*TASK DESCRIPTION*
Beginning with the first line, please return the entries exactly through the line that contains "with_reducible apply State.srcDamaged_within)", and leave out all later lines.

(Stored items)
theorem State.closeFrame_within (s : State) (n : Nat) (fl : Flow) (num : Nat) :
    Within 4170 s (State.closeFrame s n fl num) := by
  unfold State.closeFrame
  repeat'
    first
    | with_reducible apply Within.refl
    | with_reducible assumption
    | (extract_lets +onlyGivenNames x; refine Within.cut (l := 4170) (r := s) (x := x) ?_ ?_; rotate_left; (try clear_value x); intro _; rotate_right; subst x)
    | (extract_lets +onlyGivenNames x; refine Within.cutF1 (l := 4170) (r := s) (x := x) ?_ ?_; rotate_left; (try clear_value x); intro hF; rotate_right; (subst x; intro _ _ _; beta_reduce))
    | with_reducible apply hF
    | (extract_lets +onlyGivenNames x; try clear_value x)
    | (with_reducible apply Within.via (l := 4170) (m := 4170) (hm := by decide)); (case h => with_reducible apply State.acceptFmt_within)
    | (with_reducible apply Within.via (l := 4170) (m := 4096) (hm := by decide)); (case h => with_reducible apply State.dropWrite_within)
    | (with_reducible apply Within.via (l := 4170) (m := 4096) (hm := by decide)); (case h => with_reducible apply State.publish_within)
    | (with_reducible apply Within.via (l := 4170) (m := 8) (hm := by decide)); (case h => with_reducible apply State.srcCount_within)
    | (with_reducible apply Within.via (l := 4170) (m := 74) (hm := by decide)); (case h => with_reducible apply State.srcDamaged_within)
    | (with_reducible apply Within.via (l := 4170) (m := 66) (hm := by decide)); (case h => with_reducible apply State.srcRaise_within)
    | (with_reducible apply Within.via (l := 4170) (m := 4096) (hm := by decide)); (case h => with_reducible apply State.updSrc_within)
    | split

theorem State.closeOvertaken_within (s : State) (n : Nat) (fl : Flow) :
    Within 4170 s (State.closeOvertaken s n fl) := by
  unfold State.closeOvertaken
  repeat'
    first
    | with_reducible apply Within.refl
    | with_reducible assumption
    | ((with_reducible apply Within.fold); (rotate_left; intro _ _ _; rotate_right))
    | (with_reducible apply Within.via (l := 4170) (m := 4170) (hm := by decide)); (case h => with_reducible apply State.closeFrame_within)
    | split

theorem State.ipNewFrame_within (s : State) (n : Nat) (fl : Flow) (ts : Nat) (second : Bool) :
    Within 529498 s (State.ipNewFrame s n fl ts second) := by
  unfold State.ipNewFrame
  repeat'
    first
    | with_reducible apply Within.refl
    | with_reducible assumption
    | (extract_lets +onlyGivenNames x; refine Within.cut (l := 529498) (r := s) (x := x) ?_ ?_; rotate_left; (try clear_value x); intro _; rotate_right; subst x)
    | (extract_lets +onlyGivenNames x; refine Within.cut2 (l := 529498) (r := s) (x := x) ?_ ?_; rotate_left; (try clear_value x); intro _; rotate_right; subst x)
    | (extract_lets +onlyGivenNames x; refine Within.cut1 (l := 529498) (r := s) (x := x) ?_ ?_; rotate_left; (try clear_value x); intro _; rotate_right; subst x)
    | (extract_lets +onlyGivenNames x; try clear_value x)
    | (with_reducible apply Within2.snd; with_reducible assumption)
    | (with_reducible apply Within1.fst; with_reducible assumption)
    | with_reducible apply Within2.mk
    | with_reducible apply Within1.mk
    | with_reducible refine Within2.fold ?_ (fun _ _ _ => ?_)
    | with_reducible refine Within1.fold ?_ (fun _ _ _ => ?_)
    | (with_reducible apply Within2.via (l := 529498) (m := 4170) (hm := by decide)); (case h => with_reducible apply State.beginWrite_within)
    | (with_reducible apply Within.via (l := 529498) (m := 4170) (hm := by decide)); (case h => with_reducible apply State.beginWrite_within)
    | (with_reducible apply Within.via (l := 529498) (m := 4170) (hm := by decide)); (case h => (with_reducible apply Within2.ofEq (State.beginWrite_within _ _)); with_reducible assumption)
    | (with_reducible apply Within.via (l := 529498) (m := 4170) (hm := by decide)); (case h => with_reducible apply State.closeOvertaken_within)
    | (with_reducible apply Within.via (l := 529498) (m := 525328) (hm := by decide)); (case h => with_reducible apply State.colourBegin_within)
    | (with_reducible apply Within.via (l := 529498) (m := 8) (hm := by decide)); (case h => with_reducible apply State.srcCount_within)
    | (with_reducible apply Within.via (l := 529498) (m := 4096) (hm := by decide)); (case h => with_reducible apply State.updSrc_within)
    | split
    | dsimp only
    | (with_reducible refine Within2.ofEq' ?_ (by assumption))

theorem State.ipWrite_within (s : State) (n : Nat) (fl : Flow) (p : IpPacket) :
    Within 4170 s (State.ipWrite s n fl p) := by
  unfold State.ipWrite
  repeat'
    first
    | with_reducible apply Within.refl
    | with_reducible assumption
    | (extract_lets +onlyGivenNames x; refine Within.cut (l := 4170) (r := s) (x := x) ?_ ?_; rotate_left; (try clear_value x); intro _; rotate_right; subst x)
    | (extract_lets +onlyGivenNames x; try clear_value x)
    | (with_reducible apply Within.via (l := 4170) (m := 4170) (hm := by decide)); (case h => with_reducible apply State.closeFrame_within)
    | (with_reducible apply Within.via (l := 4170) (m := 4096) (hm := by decide)); (case h => with_reducible apply State.updSrc_within)
    | split

theorem State.ipSkew_within (s : State) (n : Nat) (fl : Flow) (legB : Bool) (t : Nat) :
    Within 4162 s (State.ipSkew s n fl legB t) := by
  unfold State.ipSkew
  repeat'
    first
    | with_reducible apply Within.refl
    | with_reducible assumption
    | (extract_lets +onlyGivenNames x; refine Within.cut (l := 4162) (r := s) (x := x) ?_ ?_; rotate_left; (try clear_value x); intro _; rotate_right; subst x)
    | (extract_lets +onlyGivenNames x; try clear_value x)
    | (with_reducible apply Within.via (l := 4162) (m := 66) (hm := by decide)); (case h => with_reducible apply State.srcRaise_within)
    | (with_reducible apply Within.via (l := 4162) (m := 4096) (hm := by decide)); (case h => with_reducible apply State.updSrc_within)
    | split

theorem State.ipMarker_within (s : State) (n : Nat) (fl : Flow) (legB : Bool) (p : IpPacket) :
    Within 4170 s (State.ipMarker s n fl legB p) := by
  unfold State.ipMarker
  repeat'
    first
    | with_reducible apply Within.refl
    | with_reducible assumption
    | (extract_lets +onlyGivenNames x; refine Within.cut (l := 4170) (r := s) (x := x) ?_ ?_; rotate_left; (try clear_value x); intro _; rotate_right; subst x)
    | (extract_lets +onlyGivenNames x; try clear_value x)
    | (with_reducible apply Within.via (l := 4170) (m := 4170) (hm := by decide)); (case h => with_reducible apply State.closeFrame_within)
    | (with_reducible apply Within.via (l := 4170) (m := 4162) (hm := by decide)); (case h => with_reducible apply State.ipSkew_within)
    | (with_reducible apply Within.via (l := 4170) (m := 4096) (hm := by decide)); (case h => with_reducible apply State.updSrc_within)
    | split

theorem State.ipAccept_within (s : State) (fl : Flow) (legB : Bool) (p : IpPacket) :
    Within 1099512157274 s (State.ipAccept s fl legB p) := by
  unfold State.ipAccept
  repeat'
    first
    | with_reducible apply Within.refl
    | with_reducible assumption
    | (extract_lets +onlyGivenNames x; refine Within.cut (l := 1099512157274) (r := s) (x := x) ?_ ?_; rotate_left; (try clear_value x); intro _; rotate_right; subst x)
    | (extract_lets +onlyGivenNames x; try clear_value x)
    | (with_reducible apply Within.via (l := 1099512157274) (m := 4170) (hm := by decide)); (case h => with_reducible apply State.closeOvertaken_within)
    | (with_reducible apply Within.via (l := 1099512157274) (m := 2) (hm := by decide)); (case h => with_reducible apply State.count_within)
    | (with_reducible apply Within.via (l := 1099512157274) (m := 1099511627776) (hm := by decide)); (case h => with_reducible apply State.cross_within)
    | (with_reducible apply Within.via (l := 1099512157274) (m := 4170) (hm := by decide)); (case h => with_reducible apply State.ipMarker_within)
    | (with_reducible apply Within.via (l := 1099512157274) (m := 529498) (hm := by decide)); (case h => with_reducible apply State.ipNewFrame_within)
    | (with_reducible apply Within.via (l := 1099512157274) (m := 4170) (hm := by decide)); (case h => with_reducible apply State.ipWrite_within)
    | (with_reducible apply Within.via (l := 1099512157274) (m := 4096) (hm := by decide)); (case h => with_reducible apply State.updSrc_within)
    | split

theorem execIpVideoPacket_within (p : IpPacket) (s : State) :
    WithinO 1099512157274 s (execIpVideoPacket p s) := by
  unfold execIpVideoPacket
  repeat'
    first
    | with_reducible apply Within.refl
    | with_reducible assumption
    | (extract_lets +onlyGivenNames x; refine Within.cut (l := 1099512157274) (r := s) (x := x) ?_ ?_; rotate_left; (try clear_value x); intro _; rotate_right; subst x)
    | (extract_lets +onlyGivenNames x; try clear_value x)
    | with_reducible apply WithinO.next
    | with_reducible apply WithinO.fault
    | ((with_reducible apply Within.fold); (rotate_left; intro _ _ _; rotate_right))
    | (with_reducible apply Within.via (l := 1099512157274) (m := 1099512157274) (hm := by decide)); (case h => with_reducible apply State.ipAccept_within)
    | split

theorem execMergeWindowExpiry_within (n : Fin 256) (s : State) :
    WithinO 4170 s (execMergeWindowExpiry n s) := by
  unfold execMergeWindowExpiry
  repeat'
    first
    | with_reducible apply Within.refl
    | with_reducible assumption
    | with_reducible apply WithinO.next
    | with_reducible apply WithinO.fault
    | ((with_reducible apply Within.fold); (rotate_left; intro _ _ _; rotate_right))
    | (with_reducible apply Within.via (l := 4170) (m := 4170) (hm := by decide)); (case h => with_reducible apply State.closeFrame_within)
    | split

theorem execIpFlowTimeout_within (n : Fin 256) (s : State) :
    WithinO 4170 s (execIpFlowTimeout n s) := by
  unfold execIpFlowTimeout
  repeat'
    first
    | with_reducible apply Within.refl
    | with_reducible assumption
    | (extract_lets +onlyGivenNames x; refine Within.cut (l := 4170) (r := s) (x := x) ?_ ?_; rotate_left; (try clear_value x); intro _; rotate_right; subst x)
    | (extract_lets +onlyGivenNames x; try clear_value x)
    | with_reducible apply WithinO.next
    | with_reducible apply WithinO.fault
    | (with_reducible apply Within.via (l := 4170) (m := 4170) (hm := by decide)); (case h => with_reducible apply State.srcLose_within)
    | split

theorem execLegLost_within (n : Fin 256) (legB : Bool) (s : State) :
    WithinO 4162 s (execLegLost n legB s) := by
  unfold execLegLost
  repeat'
    first
    | with_reducible apply Within.refl
    | with_reducible assumption
    | (extract_lets +onlyGivenNames x; refine Within.cut (l := 4162) (r := s) (x := x) ?_ ?_; rotate_left; (try clear_value x); intro _; rotate_right; subst x)
    | (extract_lets +onlyGivenNames x; try clear_value x)
    | with_reducible apply WithinO.next
    | with_reducible apply WithinO.fault
    | (with_reducible apply Within.via (l := 4162) (m := 4096) (hm := by decide)); (case h => with_reducible apply State.setSrc_within)
    | (with_reducible apply Within.via (l := 4162) (m := 66) (hm := by decide)); (case h => with_reducible apply State.srcRaise_within)
    | split

theorem State.ancJoin_within (s : State) (n ts : Nat) (a : Anc) :
    Within 4098 s (State.ancJoin s n ts a) := by
  unfold State.ancJoin
  repeat'
    first
    | with_reducible apply Within.refl
    | with_reducible assumption
    | (extract_lets +onlyGivenNames x; refine Within.cut (l := 4098) (r := s) (x := x) ?_ ?_; rotate_left; (try clear_value x); intro _; rotate_right; subst x)
    | (extract_lets +onlyGivenNames x; try clear_value x)
    | (with_reducible apply Within.via (l := 4098) (m := 2) (hm := by decide)); (case h => with_reducible apply State.count_within)
    | (with_reducible apply Within.via (l := 4098) (m := 4096) (hm := by decide)); (case h => with_reducible apply State.updRing_within)
    | (with_reducible apply Within.via (l := 4098) (m := 4096) (hm := by decide)); (case h => with_reducible apply State.updSrc_within)
    | split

*REPLY TO THE TASK*
theorem State.closeFrame_within (s : State) (n : Nat) (fl : Flow) (num : Nat) :
    Within 4170 s (State.closeFrame s n fl num) := by
  unfold State.closeFrame
  repeat'
    first
    | with_reducible apply Within.refl
    | with_reducible assumption
    | (extract_lets +onlyGivenNames x; refine Within.cut (l := 4170) (r := s) (x := x) ?_ ?_; rotate_left; (try clear_value x); intro _; rotate_right; subst x)
    | (extract_lets +onlyGivenNames x; refine Within.cutF1 (l := 4170) (r := s) (x := x) ?_ ?_; rotate_left; (try clear_value x); intro hF; rotate_right; (subst x; intro _ _ _; beta_reduce))
    | with_reducible apply hF
    | (extract_lets +onlyGivenNames x; try clear_value x)
    | (with_reducible apply Within.via (l := 4170) (m := 4170) (hm := by decide)); (case h => with_reducible apply State.acceptFmt_within)
    | (with_reducible apply Within.via (l := 4170) (m := 4096) (hm := by decide)); (case h => with_reducible apply State.dropWrite_within)
    | (with_reducible apply Within.via (l := 4170) (m := 4096) (hm := by decide)); (case h => with_reducible apply State.publish_within)
    | (with_reducible apply Within.via (l := 4170) (m := 8) (hm := by decide)); (case h => with_reducible apply State.srcCount_within)
    | (with_reducible apply Within.via (l := 4170) (m := 74) (hm := by decide)); (case h => with_reducible apply State.srcDamaged_within)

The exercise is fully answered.